Why web framework benchmarks are misleading

I'm tired of hearing these arguments about how X web framework is bad or it won't scale because they are at the bottom of benchmark rankings and why you shouldn't pick it for your project.

When asked to justify, the common reply you will get is 'Oh it performs better, therefore, it will cost less money well that's true but it isn't always feasible to just go for the best performers. You can't judge a framework by one attribute, that doesn't answer all the questions. What about the business requirements? It doesn't even answer anything other than performance (speed in general terms) which doesn't even represent the traffic that your system is producing.

It makes no sense to ditch a framework because it's slow and it won't scale because we have to first understand the bottlenecks, and potential areas of improvement, and research different architectures and design patterns.

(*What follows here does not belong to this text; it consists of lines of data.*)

-- ==== Sys2Proof/Laws/KeepsCaravan.lean ====
section
/-! SUPPORT. The operations of Machine/Caravan.lean keep every predicate that lets their parts change. -/

set_option linter.unreachableTactic false
set_option linter.unusedTactic false

namespace Sys2Proof.Machine

theorem State.setSeat_keeps {I : Inv} {s : State} (hE : I.has [.rate, .regs, .dict, .irq, .events, .out]) (h : I.P s) {n : Nat}  :
    I.P (State.setSeat s n) := by
  unfold State.setSeat
  try dsimp only
  repeat' first
    | with_reducible assumption
    | intro _
    | with_reducible refine State.statusEvent_keeps (hE.sub rfl) ?_
    | with_reducible refine State.rateLimited_keeps (hE.sub rfl) ?_ ?_
    | with_reducible refine State.raiseInt_keeps (hE.sub rfl) ?_
    | with_reducible refine State.setOd_keeps (hE.sub rfl) ?_
    | with_reducible refine Inv.ite ?_ ?_
    | split
    | dsimp only

theorem State.holdTicket_keeps {I : Inv} {s : State} (hE : I.has [.regs, .crv]) (h : I.P s) {n : Byte} {slot : List Byte} {staged : Nat × List Byte}  :
    I.P (State.holdTicket s n slot staged) := by
  unfold State.holdTicket
  try dsimp only
  repeat' first
    | with_reducible assumption
    | intro _
    | with_reducible refine State.count64_keeps (hE.sub rfl) ?_
    | dsimp only
    | with_reducible refine Inv.crv (hE.sub rfl) ?_ _
    | (with_reducible refine Inv.set (fun p => ?_) ?_
       · fail_if_success with_reducible (cases p <;> first
           | exact Or.inl rfl | exact Or.inl ⟨rfl, rfl⟩ | exact Or.inl ⟨rfl, rfl, rfl⟩ | exact Or.inl ⟨rfl, rfl, rfl, rfl⟩ | exact Or.inl ⟨rfl, rfl, rfl, rfl, rfl⟩
           | exact Or.inl ⟨rfl, rfl, rfl, rfl, rfl, rfl⟩ | exact Or.inl ⟨rfl, rfl, rfl, rfl, rfl, rfl, rfl⟩ | exact Or.inl ⟨rfl, rfl, rfl, rfl, rfl, rfl, rfl, rfl, rfl⟩
           | exact Or.inl ⟨rfl, rfl, rfl, rfl, rfl, rfl, rfl, rfl, rfl, rfl, rfl, rfl, rfl, rfl⟩)
         with_reducible (cases p <;> first
           | exact Or.inl rfl | exact Or.inl ⟨rfl, rfl⟩ | exact Or.inl ⟨rfl, rfl, rfl⟩ | exact Or.inl ⟨rfl, rfl, rfl, rfl⟩ | exact Or.inl ⟨rfl, rfl, rfl, rfl, rfl⟩
           | exact Or.inl ⟨rfl, rfl, rfl, rfl, rfl, rfl⟩ | exact Or.inl ⟨rfl, rfl, rfl, rfl, rfl, rfl, rfl⟩ | exact Or.inl ⟨rfl, rfl, rfl, rfl, rfl, rfl, rfl, rfl, rfl⟩
           | exact Or.inl ⟨rfl, rfl, rfl, rfl, rfl, rfl, rfl, rfl, rfl, rfl, rfl, rfl, rfl, rfl⟩
           | exact Or.inr ⟨hE _ (by decide), True.intro⟩ | exact Or.inr ⟨hE _ (by decide), _, rfl⟩))
    | fail

theorem State.slotWork_keeps {I : Inv} {s : State} (hE : I.has [.dev, .rate, .enc, .web, .ports, .fsPorts, .slices, .cores, .ctx, .links, .regs, .dict, .doors, .irq, .pcie, .crv, .chain, .ledger, .pwr, .events, .out]) (h : I.P s)  {l : SlotWork} :
    I.P (State.slotWork s l) := by
  cases l <;> simp only [State.slotWork]
  all_goals repeat' first
    | with_reducible assumption
    | intro _
    | with_reducible refine State.countRefusal_keeps (hE.sub rfl) ?_
    | with_reducible refine State.holdTicket_keeps (hE.sub rfl) ?_
    | with_reducible refine State.cancelAt_snd (hE.sub rfl) ?_
    | with_reducible refine State.cancelAt_keeps (hE.sub rfl) ?_ (by with_reducible assumption)
    | with_reducible refine State.setSeat_keeps (hE.sub rfl) ?_
    | with_reducible refine State.odWrite_snd (hE.sub rfl) ?_
    | with_reducible refine State.odWrite_keeps (hE.sub rfl) ?_ (by with_reducible assumption)
    | with_reducible refine State.writeAt_snd (hE.sub rfl) ?_
    | with_reducible refine State.writeAt_keeps (hE.sub rfl) ?_ (by with_reducible assumption)
    | with_reducible refine Inv.ite ?_ ?_
    | split
    | dsimp only
    | with_reducible refine Inv.doors (hE.sub rfl) ?_ _
    | with_reducible refine Inv.crv (hE.sub rfl) ?_ _
    | (with_reducible refine Inv.set (fun p => ?_) ?_
       · fail_if_success with_reducible (cases p <;> first
           | exact Or.inl rfl | exact Or.inl ⟨rfl, rfl⟩ | exact Or.inl ⟨rfl, rfl, rfl⟩ | exact Or.inl ⟨rfl, rfl, rfl, rfl⟩ | exact Or.inl ⟨rfl, rfl, rfl, rfl, rfl⟩
           | exact Or.inl ⟨rfl, rfl, rfl, rfl, rfl, rfl⟩ | exact Or.inl ⟨rfl, rfl, rfl, rfl, rfl, rfl, rfl⟩ | exact Or.inl ⟨rfl, rfl, rfl, rfl, rfl, rfl, rfl, rfl, rfl⟩
           | exact Or.inl ⟨rfl, rfl, rfl, rfl, rfl, rfl, rfl, rfl, rfl, rfl, rfl, rfl, rfl, rfl⟩)
         with_reducible (cases p <;> first
           | exact Or.inl rfl | exact Or.inl ⟨rfl, rfl⟩ | exact Or.inl ⟨rfl, rfl, rfl⟩ | exact Or.inl ⟨rfl, rfl, rfl, rfl⟩ | exact Or.inl ⟨rfl, rfl, rfl, rfl, rfl⟩
           | exact Or.inl ⟨rfl, rfl, rfl, rfl, rfl, rfl⟩ | exact Or.inl ⟨rfl, rfl, rfl, rfl, rfl, rfl, rfl⟩ | exact Or.inl ⟨rfl, rfl, rfl, rfl, rfl, rfl, rfl, rfl, rfl⟩
           | exact Or.inl ⟨rfl, rfl, rfl, rfl, rfl, rfl, rfl, rfl, rfl, rfl, rfl, rfl, rfl, rfl⟩
           | exact Or.inr ⟨hE _ (by decide), True.intro⟩ | exact Or.inr ⟨hE _ (by decide), _, rfl⟩))
    | fail

theorem State.learn_keeps {I : Inv} {s : State} (hE : I.has [.dict, .crv]) (h : I.P s) {f : List Byte}  :
    I.P (State.learn s f) := by
  unfold State.learn
  try dsimp only
  repeat' first
    | with_reducible assumption
    | intro _
    | with_reducible refine State.setOd_keeps (hE.sub rfl) ?_
    | with_reducible refine Inv.ite ?_ ?_
    | split
    | dsimp only
    | with_reducible refine Inv.crv (hE.sub rfl) ?_ _
    | (with_reducible refine Inv.set (fun p => ?_) ?_
       · fail_if_success with_reducible (cases p <;> first
           | exact Or.inl rfl | exact Or.inl ⟨rfl, rfl⟩ | exact Or.inl ⟨rfl, rfl, rfl⟩ | exact Or.inl ⟨rfl, rfl, rfl, rfl⟩ | exact Or.inl ⟨rfl, rfl, rfl, rfl, rfl⟩
           | exact Or.inl ⟨rfl, rfl, rfl, rfl, rfl, rfl⟩ | exact Or.inl ⟨rfl, rfl, rfl, rfl, rfl, rfl, rfl⟩ | exact Or.inl ⟨rfl, rfl, rfl, rfl, rfl, rfl, rfl, rfl, rfl⟩
           | exact Or.inl ⟨rfl, rfl, rfl, rfl, rfl, rfl, rfl, rfl, rfl, rfl, rfl, rfl, rfl, rfl⟩)
         with_reducible (cases p <;> first
           | exact Or.inl rfl | exact Or.inl ⟨rfl, rfl⟩ | exact Or.inl ⟨rfl, rfl, rfl⟩ | exact Or.inl ⟨rfl, rfl, rfl, rfl⟩ | exact Or.inl ⟨rfl, rfl, rfl, rfl, rfl⟩
           | exact Or.inl ⟨rfl, rfl, rfl, rfl, rfl, rfl⟩ | exact Or.inl ⟨rfl, rfl, rfl, rfl, rfl, rfl, rfl⟩ | exact Or.inl ⟨rfl, rfl, rfl, rfl, rfl, rfl, rfl, rfl, rfl⟩
           | exact Or.inl ⟨rfl, rfl, rfl, rfl, rfl, rfl, rfl, rfl, rfl, rfl, rfl, rfl, rfl, rfl⟩
           | exact Or.inr ⟨hE _ (by decide), True.intro⟩ | exact Or.inr ⟨hE _ (by decide), _, rfl⟩))
    | fail

theorem State.armWatchdog_keeps {I : Inv} {s : State} (hE : I.has [.crv]) (h : I.P s)   :
    I.P (State.armWatchdog s) := by
  unfold State.armWatchdog
  try dsimp only
  repeat' first
    | with_reducible assumption
    | intro _
    | dsimp only
    | with_reducible refine Inv.crv (hE.sub rfl) ?_ _
    | (with_reducible refine Inv.set (fun p => ?_) ?_
       · fail_if_success with_reducible (cases p <;> first
           | exact Or.inl rfl | exact Or.inl ⟨rfl, rfl⟩ | exact Or.inl ⟨rfl, rfl, rfl⟩ | exact Or.inl ⟨rfl, rfl, rfl, rfl⟩ | exact Or.inl ⟨rfl, rfl, rfl, rfl, rfl⟩
           | exact Or.inl ⟨rfl, rfl, rfl, rfl, rfl, rfl⟩ | exact Or.inl ⟨rfl, rfl, rfl, rfl, rfl, rfl, rfl⟩ | exact Or.inl ⟨rfl, rfl, rfl, rfl, rfl, rfl, rfl, rfl, rfl⟩
           | exact Or.inl ⟨rfl, rfl, rfl, rfl, rfl, rfl, rfl, rfl, rfl, rfl, rfl, rfl, rfl, rfl⟩)
         with_reducible (cases p <;> first
           | exact Or.inl rfl | exact Or.inl ⟨rfl, rfl⟩ | exact Or.inl ⟨rfl, rfl, rfl⟩ | exact Or.inl ⟨rfl, rfl, rfl, rfl⟩ | exact Or.inl ⟨rfl, rfl, rfl, rfl, rfl⟩
           | exact Or.inl ⟨rfl, rfl, rfl, rfl, rfl, rfl⟩ | exact Or.inl ⟨rfl, rfl, rfl, rfl, rfl, rfl, rfl⟩ | exact Or.inl ⟨rfl, rfl, rfl, rfl, rfl, rfl, rfl, rfl, rfl⟩
           | exact Or.inl ⟨rfl, rfl, rfl, rfl, rfl, rfl, rfl, rfl, rfl, rfl, rfl, rfl, rfl, rfl⟩
           | exact Or.inr ⟨hE _ (by decide), True.intro⟩ | exact Or.inr ⟨hE _ (by decide), _, rfl⟩))
    | fail

theorem State.measurePeriod_keeps {I : Inv} {s : State} (hE : I.has [.regs, .dict, .crv]) (h : I.P s) {n : Nat} {a : Nat}  :
    I.P (State.measurePeriod s n a) := by
  unfold State.measurePeriod
  try dsimp only
  repeat' first
    | with_reducible assumption
    | intro _
    | with_reducible refine State.armWatchdog_keeps (hE.sub rfl) ?_
    | with_reducible refine State.countOd_keeps (hE.sub rfl) ?_
    | with_reducible refine State.setReg_keeps (hE.sub rfl) ?_
    | with_reducible refine State.setOd_keeps (hE.sub rfl) ?_
    | with_reducible refine Inv.ite ?_ ?_
    | split
    | dsimp only

theorem State.restoreWatchdog_keeps {I : Inv} {s : State} (hE : I.has [.regs, .irq, .crv, .events, .out]) (h : I.P s) {n : Nat}  :
    I.P (State.restoreWatchdog s n) := by
  unfold State.restoreWatchdog
  try dsimp only
  repeat' first
    | with_reducible assumption
    | intro _
    | with_reducible refine State.raiseInt_keeps (hE.sub rfl) ?_
    | with_reducible refine State.event_keeps (hE.sub rfl) ?_
    | with_reducible refine Inv.ite ?_ ?_
    | split
    | dsimp only
    | with_reducible refine Inv.crv (hE.sub rfl) ?_ _
    | (with_reducible refine Inv.set (fun p => ?_) ?_
       · fail_if_success with_reducible (cases p <;> first
           | exact Or.inl rfl | exact Or.inl ⟨rfl, rfl⟩ | exact Or.inl ⟨rfl, rfl, rfl⟩ | exact Or.inl ⟨rfl, rfl, rfl, rfl⟩ | exact Or.inl ⟨rfl, rfl, rfl, rfl, rfl⟩
           | exact Or.inl ⟨rfl, rfl, rfl, rfl, rfl, rfl⟩ | exact Or.inl ⟨rfl, rfl, rfl, rfl, rfl, rfl, rfl⟩ | exact Or.inl ⟨rfl, rfl, rfl, rfl, rfl, rfl, rfl, rfl, rfl⟩
           | exact Or.inl ⟨rfl, rfl, rfl, rfl, rfl, rfl, rfl, rfl, rfl, rfl, rfl, rfl, rfl, rfl⟩)
         with_reducible (cases p <;> first
           | exact Or.inl rfl | exact Or.inl ⟨rfl, rfl⟩ | exact Or.inl ⟨rfl, rfl, rfl⟩ | exact Or.inl ⟨rfl, rfl, rfl, rfl⟩ | exact Or.inl ⟨rfl, rfl, rfl, rfl, rfl⟩
           | exact Or.inl ⟨rfl, rfl, rfl, rfl, rfl, rfl⟩ | exact Or.inl ⟨rfl, rfl, rfl, rfl, rfl, rfl, rfl⟩ | exact Or.inl ⟨rfl, rfl, rfl, rfl, rfl, rfl, rfl, rfl, rfl⟩
           | exact Or.inl ⟨rfl, rfl, rfl, rfl, rfl, rfl, rfl, rfl, rfl, rfl, rfl, rfl, rfl, rfl⟩
           | exact Or.inr ⟨hE _ (by decide), True.intro⟩ | exact Or.inr ⟨hE _ (by decide), _, rfl⟩))
    | fail

theorem State.addSample_keeps {I : Inv} {s : State} (hE : I.has [.crv]) (h : I.P s) {x : Int}  :
    I.P (State.addSample s x) := by
  unfold State.addSample
  try dsimp only
  repeat' first
    | with_reducible assumption
    | intro _
    | dsimp only
    | with_reducible refine Inv.crv (hE.sub rfl) ?_ _
    | (with_reducible refine Inv.set (fun p => ?_) ?_
       · fail_if_success with_reducible (cases p <;> first
           | exact Or.inl rfl | exact Or.inl ⟨rfl, rfl⟩ | exact Or.inl ⟨rfl, rfl, rfl⟩ | exact Or.inl ⟨rfl, rfl, rfl, rfl⟩ | exact Or.inl ⟨rfl, rfl, rfl, rfl, rfl⟩
           | exact Or.inl ⟨rfl, rfl, rfl, rfl, rfl, rfl⟩ | exact Or.inl ⟨rfl, rfl, rfl, rfl, rfl, rfl, rfl⟩ | exact Or.inl ⟨rfl, rfl, rfl, rfl, rfl, rfl, rfl, rfl, rfl⟩
           | exact Or.inl ⟨rfl, rfl, rfl, rfl, rfl, rfl, rfl, rfl, rfl, rfl, rfl, rfl, rfl, rfl⟩)
         with_reducible (cases p <;> first
           | exact Or.inl rfl | exact Or.inl ⟨rfl, rfl⟩ | exact Or.inl ⟨rfl, rfl, rfl⟩ | exact Or.inl ⟨rfl, rfl, rfl, rfl⟩ | exact Or.inl ⟨rfl, rfl, rfl, rfl, rfl⟩
           | exact Or.inl ⟨rfl, rfl, rfl, rfl, rfl, rfl⟩ | exact Or.inl ⟨rfl, rfl, rfl, rfl, rfl, rfl, rfl⟩ | exact Or.inl ⟨rfl, rfl, rfl, rfl, rfl, rfl, rfl, rfl, rfl⟩
           | exact Or.inl ⟨rfl, rfl, rfl, rfl, rfl, rfl, rfl, rfl, rfl, rfl, rfl, rfl, rfl, rfl⟩
           | exact Or.inr ⟨hE _ (by decide), True.intro⟩ | exact Or.inr ⟨hE _ (by decide), _, rfl⟩))
    | fail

Even if you just bump all the hardware, it probably won't make much difference compared to others. Infrastructure scaling has gotten a lot more affordable and accessible and by the time you will run into issues where your hardware scaling isn't working or it's costing you a fortune to scale further or the framework you chose is specifically the problem.

It will probably be a problem that you want to have, meaning your project has reached a stage where it's worth spending more time investigating exactly what kind of issues you're facing (IO bottleneck? or CPU? or Memory?) and coming up with solutions for the problem at hand. What's the point of worrying about these benchmark numbers whether X does better or Y when your traffic is nowhere close to it?

Here are some of the things you should be worried about

  • Does it fit our business requirements?
  • Separate tools that are and aren't part of your current stack.
  • Identify the learning curve of new tools and their benefits
  • What will be the maintenance overhead?
  • Is the tool being actively maintained?
  • How's the developer experience? debugging and testing abilities?
  • What does your team think about it?
  • How much time and money it will cost?
  • How's the community support?
  • Surveying if there are similar technologies based on it

along with how well it performs compared to others

XKDC about benchmarks


It's pretty common to find these kinds of comments in web dev communities especially against people who decide to pick Python frameworks (like Django or Flask). I'm not trying to upsell any Python to anyone it has its pros and cons. But to say something won't scale well and it's not better because others performed better in the benchmark where performance is the only metric that is very stupid.